- What to produce -
Everything from the line holding "of [lo, hi). -/" through the last line below must be repeated exactly, and nothing else.
>>>>
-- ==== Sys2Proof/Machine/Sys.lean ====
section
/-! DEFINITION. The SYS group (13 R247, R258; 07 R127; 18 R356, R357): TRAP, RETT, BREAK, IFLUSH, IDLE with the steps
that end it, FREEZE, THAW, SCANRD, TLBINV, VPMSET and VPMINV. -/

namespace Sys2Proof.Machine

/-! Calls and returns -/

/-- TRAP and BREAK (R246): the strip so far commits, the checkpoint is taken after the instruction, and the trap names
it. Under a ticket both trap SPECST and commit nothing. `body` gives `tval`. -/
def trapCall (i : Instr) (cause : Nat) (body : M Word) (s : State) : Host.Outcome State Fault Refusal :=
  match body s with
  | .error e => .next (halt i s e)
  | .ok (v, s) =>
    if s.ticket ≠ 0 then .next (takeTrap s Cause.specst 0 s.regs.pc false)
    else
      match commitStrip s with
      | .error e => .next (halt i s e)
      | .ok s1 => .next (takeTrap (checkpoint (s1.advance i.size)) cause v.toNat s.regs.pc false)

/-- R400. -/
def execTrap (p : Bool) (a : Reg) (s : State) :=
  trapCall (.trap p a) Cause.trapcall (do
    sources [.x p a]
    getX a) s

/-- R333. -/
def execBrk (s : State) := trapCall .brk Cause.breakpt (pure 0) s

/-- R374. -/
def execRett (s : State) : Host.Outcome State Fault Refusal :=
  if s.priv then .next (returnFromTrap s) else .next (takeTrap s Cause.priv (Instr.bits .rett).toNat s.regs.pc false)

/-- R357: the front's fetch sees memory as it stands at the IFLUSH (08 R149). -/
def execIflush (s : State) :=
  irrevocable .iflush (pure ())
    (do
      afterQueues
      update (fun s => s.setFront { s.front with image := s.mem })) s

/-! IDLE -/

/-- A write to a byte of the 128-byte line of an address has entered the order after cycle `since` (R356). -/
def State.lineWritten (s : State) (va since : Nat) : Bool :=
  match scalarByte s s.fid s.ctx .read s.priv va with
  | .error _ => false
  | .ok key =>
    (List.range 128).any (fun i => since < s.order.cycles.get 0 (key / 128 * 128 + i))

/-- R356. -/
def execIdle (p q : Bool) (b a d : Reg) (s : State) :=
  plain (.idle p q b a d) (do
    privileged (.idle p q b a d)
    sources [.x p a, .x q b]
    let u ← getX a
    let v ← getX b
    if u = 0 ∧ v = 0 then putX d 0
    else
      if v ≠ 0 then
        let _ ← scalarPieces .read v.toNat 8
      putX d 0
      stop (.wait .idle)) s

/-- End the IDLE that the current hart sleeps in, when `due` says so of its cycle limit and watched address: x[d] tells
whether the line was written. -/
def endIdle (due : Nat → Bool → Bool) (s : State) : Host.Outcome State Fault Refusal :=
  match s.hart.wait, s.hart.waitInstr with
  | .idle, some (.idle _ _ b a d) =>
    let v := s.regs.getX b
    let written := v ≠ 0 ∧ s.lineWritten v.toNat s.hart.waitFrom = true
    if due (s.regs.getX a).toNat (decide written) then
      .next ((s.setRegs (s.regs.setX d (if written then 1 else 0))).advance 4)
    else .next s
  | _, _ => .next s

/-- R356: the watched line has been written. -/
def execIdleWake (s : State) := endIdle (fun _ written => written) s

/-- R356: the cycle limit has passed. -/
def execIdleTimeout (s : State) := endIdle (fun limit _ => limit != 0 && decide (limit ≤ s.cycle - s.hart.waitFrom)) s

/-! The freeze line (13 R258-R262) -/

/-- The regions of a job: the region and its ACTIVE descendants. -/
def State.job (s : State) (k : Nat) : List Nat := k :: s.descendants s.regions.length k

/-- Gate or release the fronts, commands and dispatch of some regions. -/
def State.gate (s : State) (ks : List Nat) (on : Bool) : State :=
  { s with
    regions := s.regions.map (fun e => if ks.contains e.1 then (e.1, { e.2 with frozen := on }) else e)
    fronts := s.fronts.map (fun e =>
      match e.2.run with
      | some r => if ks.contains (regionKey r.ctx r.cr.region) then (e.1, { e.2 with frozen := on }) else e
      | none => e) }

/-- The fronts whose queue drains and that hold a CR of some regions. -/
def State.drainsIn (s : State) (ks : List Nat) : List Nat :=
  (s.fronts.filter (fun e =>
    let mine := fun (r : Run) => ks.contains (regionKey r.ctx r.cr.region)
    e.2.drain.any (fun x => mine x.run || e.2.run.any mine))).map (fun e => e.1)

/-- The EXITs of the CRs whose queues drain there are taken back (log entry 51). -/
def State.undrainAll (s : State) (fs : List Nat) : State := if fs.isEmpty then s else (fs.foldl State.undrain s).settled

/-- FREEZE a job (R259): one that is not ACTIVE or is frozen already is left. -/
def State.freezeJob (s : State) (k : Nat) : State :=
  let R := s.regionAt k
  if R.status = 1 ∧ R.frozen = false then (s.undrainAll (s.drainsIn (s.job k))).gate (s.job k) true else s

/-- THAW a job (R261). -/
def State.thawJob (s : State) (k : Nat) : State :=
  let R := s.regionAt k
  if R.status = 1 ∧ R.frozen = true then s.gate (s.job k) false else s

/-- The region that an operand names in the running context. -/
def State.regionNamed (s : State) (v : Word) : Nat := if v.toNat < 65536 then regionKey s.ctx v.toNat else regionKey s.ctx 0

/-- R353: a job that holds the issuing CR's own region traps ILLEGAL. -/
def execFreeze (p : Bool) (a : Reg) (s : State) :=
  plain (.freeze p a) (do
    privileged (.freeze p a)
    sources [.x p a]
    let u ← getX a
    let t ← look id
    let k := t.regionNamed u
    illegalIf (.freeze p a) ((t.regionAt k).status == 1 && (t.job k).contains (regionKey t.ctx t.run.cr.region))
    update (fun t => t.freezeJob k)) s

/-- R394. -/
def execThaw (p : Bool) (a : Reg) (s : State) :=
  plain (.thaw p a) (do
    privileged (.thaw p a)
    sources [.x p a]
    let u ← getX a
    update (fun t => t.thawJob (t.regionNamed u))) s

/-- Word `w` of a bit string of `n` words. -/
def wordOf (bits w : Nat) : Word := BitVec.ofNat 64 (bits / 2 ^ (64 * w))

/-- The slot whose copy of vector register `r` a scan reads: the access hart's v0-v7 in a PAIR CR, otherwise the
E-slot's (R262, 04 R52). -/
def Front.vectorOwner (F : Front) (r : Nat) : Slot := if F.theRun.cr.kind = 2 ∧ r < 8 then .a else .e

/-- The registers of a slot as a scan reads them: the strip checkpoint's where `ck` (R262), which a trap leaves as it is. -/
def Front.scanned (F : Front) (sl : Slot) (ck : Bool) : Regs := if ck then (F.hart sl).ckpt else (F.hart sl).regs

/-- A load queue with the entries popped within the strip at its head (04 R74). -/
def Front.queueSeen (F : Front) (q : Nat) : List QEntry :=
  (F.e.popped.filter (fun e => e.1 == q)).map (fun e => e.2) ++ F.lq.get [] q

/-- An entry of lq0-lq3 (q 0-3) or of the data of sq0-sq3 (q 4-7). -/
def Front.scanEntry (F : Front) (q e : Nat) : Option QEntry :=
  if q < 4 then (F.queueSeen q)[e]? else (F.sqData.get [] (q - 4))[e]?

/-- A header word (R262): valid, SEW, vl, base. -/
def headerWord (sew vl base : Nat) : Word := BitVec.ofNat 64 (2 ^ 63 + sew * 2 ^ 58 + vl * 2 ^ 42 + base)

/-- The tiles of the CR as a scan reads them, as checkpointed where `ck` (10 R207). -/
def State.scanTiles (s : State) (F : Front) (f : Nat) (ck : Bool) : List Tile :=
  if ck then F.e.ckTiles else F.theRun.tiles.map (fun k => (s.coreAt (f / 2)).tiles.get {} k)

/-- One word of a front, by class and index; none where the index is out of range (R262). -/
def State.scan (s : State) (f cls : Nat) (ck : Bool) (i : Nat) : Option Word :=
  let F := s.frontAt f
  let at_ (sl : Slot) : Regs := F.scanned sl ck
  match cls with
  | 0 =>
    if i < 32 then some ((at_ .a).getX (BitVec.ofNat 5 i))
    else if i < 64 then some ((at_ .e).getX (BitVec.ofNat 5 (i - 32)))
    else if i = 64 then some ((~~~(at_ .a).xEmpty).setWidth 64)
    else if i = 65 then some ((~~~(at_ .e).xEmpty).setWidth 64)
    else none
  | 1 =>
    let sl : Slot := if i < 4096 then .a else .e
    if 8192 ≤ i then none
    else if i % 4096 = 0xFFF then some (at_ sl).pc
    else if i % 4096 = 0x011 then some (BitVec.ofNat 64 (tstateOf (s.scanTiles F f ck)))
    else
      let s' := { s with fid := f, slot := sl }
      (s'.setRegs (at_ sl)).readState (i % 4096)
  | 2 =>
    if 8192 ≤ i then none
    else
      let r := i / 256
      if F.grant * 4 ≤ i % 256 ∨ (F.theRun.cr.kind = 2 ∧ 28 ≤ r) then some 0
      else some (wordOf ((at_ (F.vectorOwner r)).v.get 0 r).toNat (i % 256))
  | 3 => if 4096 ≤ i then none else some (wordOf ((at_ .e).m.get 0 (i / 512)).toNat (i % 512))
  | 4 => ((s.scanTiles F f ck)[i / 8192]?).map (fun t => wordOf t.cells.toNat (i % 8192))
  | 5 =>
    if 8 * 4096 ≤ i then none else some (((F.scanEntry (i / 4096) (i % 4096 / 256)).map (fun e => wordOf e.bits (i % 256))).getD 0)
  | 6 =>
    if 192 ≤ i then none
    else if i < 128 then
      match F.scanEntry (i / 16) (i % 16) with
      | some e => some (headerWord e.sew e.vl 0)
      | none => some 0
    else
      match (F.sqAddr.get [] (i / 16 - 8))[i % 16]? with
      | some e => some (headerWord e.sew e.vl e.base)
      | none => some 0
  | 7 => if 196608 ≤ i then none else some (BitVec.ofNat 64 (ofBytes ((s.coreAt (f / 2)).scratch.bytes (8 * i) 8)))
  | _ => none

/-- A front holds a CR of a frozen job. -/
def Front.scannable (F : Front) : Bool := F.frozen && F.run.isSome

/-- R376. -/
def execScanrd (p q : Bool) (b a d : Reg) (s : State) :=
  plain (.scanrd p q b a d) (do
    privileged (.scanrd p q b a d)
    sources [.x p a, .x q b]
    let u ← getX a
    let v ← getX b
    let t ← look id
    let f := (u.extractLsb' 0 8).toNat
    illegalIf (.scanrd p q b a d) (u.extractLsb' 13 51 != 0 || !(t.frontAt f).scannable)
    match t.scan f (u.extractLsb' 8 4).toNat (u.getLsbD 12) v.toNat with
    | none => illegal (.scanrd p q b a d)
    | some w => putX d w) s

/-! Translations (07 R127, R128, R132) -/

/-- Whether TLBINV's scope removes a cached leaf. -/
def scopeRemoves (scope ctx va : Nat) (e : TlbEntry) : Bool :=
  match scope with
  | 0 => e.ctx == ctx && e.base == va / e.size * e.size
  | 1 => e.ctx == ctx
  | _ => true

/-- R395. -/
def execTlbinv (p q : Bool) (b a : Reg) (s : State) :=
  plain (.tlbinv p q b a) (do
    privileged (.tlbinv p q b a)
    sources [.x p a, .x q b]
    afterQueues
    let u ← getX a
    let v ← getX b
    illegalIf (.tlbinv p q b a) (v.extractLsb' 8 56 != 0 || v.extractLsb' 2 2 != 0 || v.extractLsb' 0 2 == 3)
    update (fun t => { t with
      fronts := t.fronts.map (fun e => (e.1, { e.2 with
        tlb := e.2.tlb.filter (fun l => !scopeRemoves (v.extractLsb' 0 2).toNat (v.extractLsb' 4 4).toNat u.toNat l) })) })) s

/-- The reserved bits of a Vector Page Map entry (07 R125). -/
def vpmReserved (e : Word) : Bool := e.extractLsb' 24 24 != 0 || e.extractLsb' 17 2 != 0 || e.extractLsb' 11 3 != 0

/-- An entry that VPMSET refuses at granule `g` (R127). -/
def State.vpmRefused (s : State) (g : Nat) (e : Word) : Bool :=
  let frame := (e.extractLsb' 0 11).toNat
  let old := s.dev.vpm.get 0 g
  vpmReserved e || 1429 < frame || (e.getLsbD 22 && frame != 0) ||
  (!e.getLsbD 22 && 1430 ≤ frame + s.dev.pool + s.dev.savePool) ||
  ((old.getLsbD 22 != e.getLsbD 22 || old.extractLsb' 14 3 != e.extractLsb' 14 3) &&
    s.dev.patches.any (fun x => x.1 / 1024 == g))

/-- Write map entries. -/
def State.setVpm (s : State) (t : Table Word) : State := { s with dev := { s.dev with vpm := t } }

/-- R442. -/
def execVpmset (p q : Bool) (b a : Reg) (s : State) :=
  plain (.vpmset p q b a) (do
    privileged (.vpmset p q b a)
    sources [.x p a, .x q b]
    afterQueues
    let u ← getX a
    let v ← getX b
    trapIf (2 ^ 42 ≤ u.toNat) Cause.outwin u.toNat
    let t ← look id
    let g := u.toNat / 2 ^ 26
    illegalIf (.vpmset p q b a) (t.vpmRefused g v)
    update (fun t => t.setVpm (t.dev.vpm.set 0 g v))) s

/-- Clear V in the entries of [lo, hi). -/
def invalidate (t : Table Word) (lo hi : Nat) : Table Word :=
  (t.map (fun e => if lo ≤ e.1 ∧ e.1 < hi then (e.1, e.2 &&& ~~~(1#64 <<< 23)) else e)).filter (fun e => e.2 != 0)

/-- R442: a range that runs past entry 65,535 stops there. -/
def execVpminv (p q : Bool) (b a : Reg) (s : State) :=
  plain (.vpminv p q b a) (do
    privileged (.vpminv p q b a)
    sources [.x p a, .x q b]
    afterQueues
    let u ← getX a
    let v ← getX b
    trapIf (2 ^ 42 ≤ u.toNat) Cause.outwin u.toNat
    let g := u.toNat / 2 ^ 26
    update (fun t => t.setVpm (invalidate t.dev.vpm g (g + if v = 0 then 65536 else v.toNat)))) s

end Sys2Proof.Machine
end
<<<<
- Response -
/-- Clear V in the entries of [lo, hi). -/
def invalidate (t : Table Word) (lo hi : Nat) : Table Word :=
  (t.map (fun e => if lo ≤ e.1 ∧ e.1 < hi then (e.1, e.2 &&& ~~~(1#64 <<< 23)) else e)).filter (fun e => e.2 != 0)

/-- R442: a range that runs past entry 65,535 stops there. -/
def execVpminv (p q : Bool) (b a : Reg) (s : State) :=
  plain (.vpminv p q b a) (do
    privileged (.vpminv p q b a)
    sources [.x p a, .x q b]
    afterQueues
    let u ← getX a
    let v ← getX b
    trapIf (2 ^ 42 ≤ u.toNat) Cause.outwin u.toNat
    let g := u.toNat / 2 ^ 26
    update (fun t => t.setVpm (invalidate t.dev.vpm g (g + if v = 0 then 65536 else v.toNat)))) s

end Sys2Proof.Machine
end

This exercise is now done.